You cannot select more than 25 topics Topics must start with a letter or number, can include dashes ('-') and can be up to 35 characters long.
vibed/edu/src/vector-db.md

15 KiB

Vector Database Self-Guided Course

This document is a self-guided course on vector databases. It is organized into four parts: conceptual foundations, the internals of vector search systems, hands-on Rust exercises with Turso and sqlite-vec, and real-world application pipelines. Each section is either a reading lesson or a hands-on Rust programming exercise.

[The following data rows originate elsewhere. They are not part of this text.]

-- ==== Sys2Proof/Machine/Clock.lean ====
section
/-!
DEFINITION. What happens at one rising edge of `clk`: reset (R230), the output handshake (R124), the
events accepted (R84) as operation words in their fixed order (R85); the transaction-level step on
one accepted operation word (R11, R124); and the output ports (R80).
-/

namespace Sys2Proof.Machine

/-- What every edge does before an operation takes effect: the one-cycle strobes fall (R80, R237) and
the free values of the next cycle are others (log 6, log 7). -/
def State.tick (s : State) : State :=
  { s with rxOutValid := false, txStatusValid := false, draws := s.draws + 1 }

/-- Takes the first of the pending inputs (log 1). -/
def State.popInput (s : State) : State := { s with inputs := s.inputs.drop 1 }

/-- An edge with `rst = 1`: every register takes its value of R43, `TXQ` is emptied and the strobes
are 0 (R230). The model's record of the run is kept (log 10). -/
def State.resetEdge (s : State) : State :=
  { State.reset with inputs := s.inputs, obs := s.obs, draws := s.draws }

/-- The operation words of the events accepted at an edge with `rst = 0` (R84), in the order of R85.
`tx_ready` is what the port shows at the edge, before any of them takes effect. -/
def acceptedWords (p : InPorts) (s : State) : List OpWord :=
  let ws :=
    (if p.rxValid then [opWord 0x1 p.rxData] else []) ++
    (if p.crcInit then [opWord 0x2 0x00] else []) ++
    (if p.crcValid then [opWord 0x3 p.crcData] else []) ++
    (if p.txPush && s.txReady then [opWord 0x4 p.txData] else []) ++
    (if p.txBuild && s.txReady then [opWord 0x5 0x00] else [])
  if ws.isEmpty then [opWord 0x0 0x00] else ws

/-- The output handshake: a byte leaves when it is offered and taken (R80, R124). -/
def handshake (p : InPorts) (s : State) : State :=
  if s.txBusy && p.txOutReady then s.sendByte else s

/-- Instructions in acceptance order (R68); a fault or a refusal ends it. -/
def runInstrs : List Instr → State → Out
  | [], s => .next s
  | i :: is, s =>
    match exec i s with
    | .next t => runInstrs is t
    | .fault f => .fault f
    | .refused r => .refused r

/-- Operation words in acceptance order (R85, R243). -/
def runWords (ws : List OpWord) (s : State) : Out := runInstrs (ws.map decode) s

/-- One rising edge. Reset wins over every event (R205, R230). The handshake acts on the byte offered
before the edge, and the words are accepted by `tx_ready` before the edge (R84; log 4). -/
def clockEdge (p : InPorts) (s : State) : Out :=
  if p.rst then .next s.tick.resetEdge
  else runWords (acceptedWords p s) (handshake p s.tick)

/-- The operations that are accepted only while `tx_ready = 1` (R84). -/
def needsTxReady : Instr → Bool
  | .txPush _ | .txBuild => true
  | .nop | .rxByte _ | .crcInit | .crcByte _ => false
  | .reserved6 | .reserved7 | .reserved8 | .reserved9 | .reservedA
  | .reservedB | .reservedC | .reservedD | .reservedE | .reservedF => false

/-- Sends what is queued, after an operation that may have queued it. -/
def drainAfter (r : Out) : Out :=
  match r with
  | .next t => .next t.sendAll
  | .fault f => .fault f
  | .refused r => .refused r

/-- One ACCEPTED operation, the step of R11. At transaction level a built frame moves to `TXOUT` at
once (R34, R35, R124); an accepted `TX_PUSH` or `TX_BUILD` found `tx_ready = 1`, so what was queued
has left before it (log 2). No other operation drains `TXQ` (R180). -/
def transact (i : Instr) (s : State) : Out :=
  if needsTxReady i then drainAfter (exec i s.sendAll) else exec i s

/-! ## Output ports -/

/-- The output ports (R80). -/
structure OutPorts where
  rxOutValid : Bool
  rxOutcome : BitVec 2
  rxLen : Byte
  rbValid : Bool
  rbData : Byte
  stPst : BitVec 3
  crcValue : Crc
  txReady : Bool
  txStatus : BitVec 2
  txStatusValid : Bool
  txCount : BitVec 9
  txOutValid : Bool
  txOutData : Byte
  deriving DecidableEq, Repr

/-- `rb_data` (R61): the result byte at an index below `RLEN` of a valid result, otherwise a draw
(log 6). -/
def State.rbData (s : State) (addr : Byte) : Byte :=
  if s.rvalid && decide (addr.toNat < s.rlen.toNat) then s.byteAt .rbuf addr.toNat
  else Config.strayRbData s.draws addr

/-- `tx_out_data` (R80): `TXQ[0]`, and a draw while nothing is offered (log 7). -/
def State.txOutData (s : State) : Byte := s.txq.head?.getD (Config.idleTxOutData s.draws)

/-- What the output ports show in a state while the host drives `rb_addr` (R80). Reading them changes
nothing (R63). -/
def outPorts (s : State) (rbAddr : Byte) : OutPorts where
  rxOutValid := s.rxOutValid
  rxOutcome := s.rout.code
  rxLen := s.rlen
  rbValid := s.rvalid
  rbData := s.rbData rbAddr
  stPst := s.pst
  crcValue := s.gcrc
  txReady := s.txReady
  txStatus := s.tstat.code
  txStatusValid := s.txStatusValid
  txCount := s.tcnt
  txOutValid := s.txBusy
  txOutData := s.txOutData

/-- What the output ports show during the cycle in which the host drives the input ports `p`: the one
input they depend on is `rb_addr` (R61, R80). -/
def portsDuring (p : InPorts) (s : State) : OutPorts := outPorts s p.rbAddr

end Sys2Proof.Machine
end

Sections marked 🚧 are stubs whose full content is tracked in an nbd ticket — follow the ticket ID to find the detailed learning objectives and instructions.


Table of Contents

Part 1 — Foundations

  1. What Is a Vector?
  2. Embeddings
  3. Vector Similarity

Part 2 — Vector Databases

  1. What Is a Vector Database?
  2. Under the Hood: ANN Algorithms

Part 3 — Turso + sqlite-vec Basics

  1. Setting Up
  2. Exercise 1 — Storing and Retrieving Vectors
  3. Exercise 2 — K-Nearest Neighbor Search

Part 4 — Real Applications

  1. Generating Embeddings in Rust
  2. Exercise 3 — Semantic Document Search
  3. Exercise 4 — Recommendation Engine
  4. Exercise 5 — Retrieval-Augmented Generation

Part 1 — Foundations

1. What Is a Vector?

A vector is an ordered list of numbers. That is the entire definition — nothing more exotic than a list where position matters. A two-element list [3.0, 4.0] is a vector; so is a 1 536-element list of floating-point values produced by a language model. What makes vectors useful is that the numbers have a geometric interpretation: each element is a coordinate along one axis of a space, and the vector as a whole names a point (or an arrow from the origin to that point) in that space.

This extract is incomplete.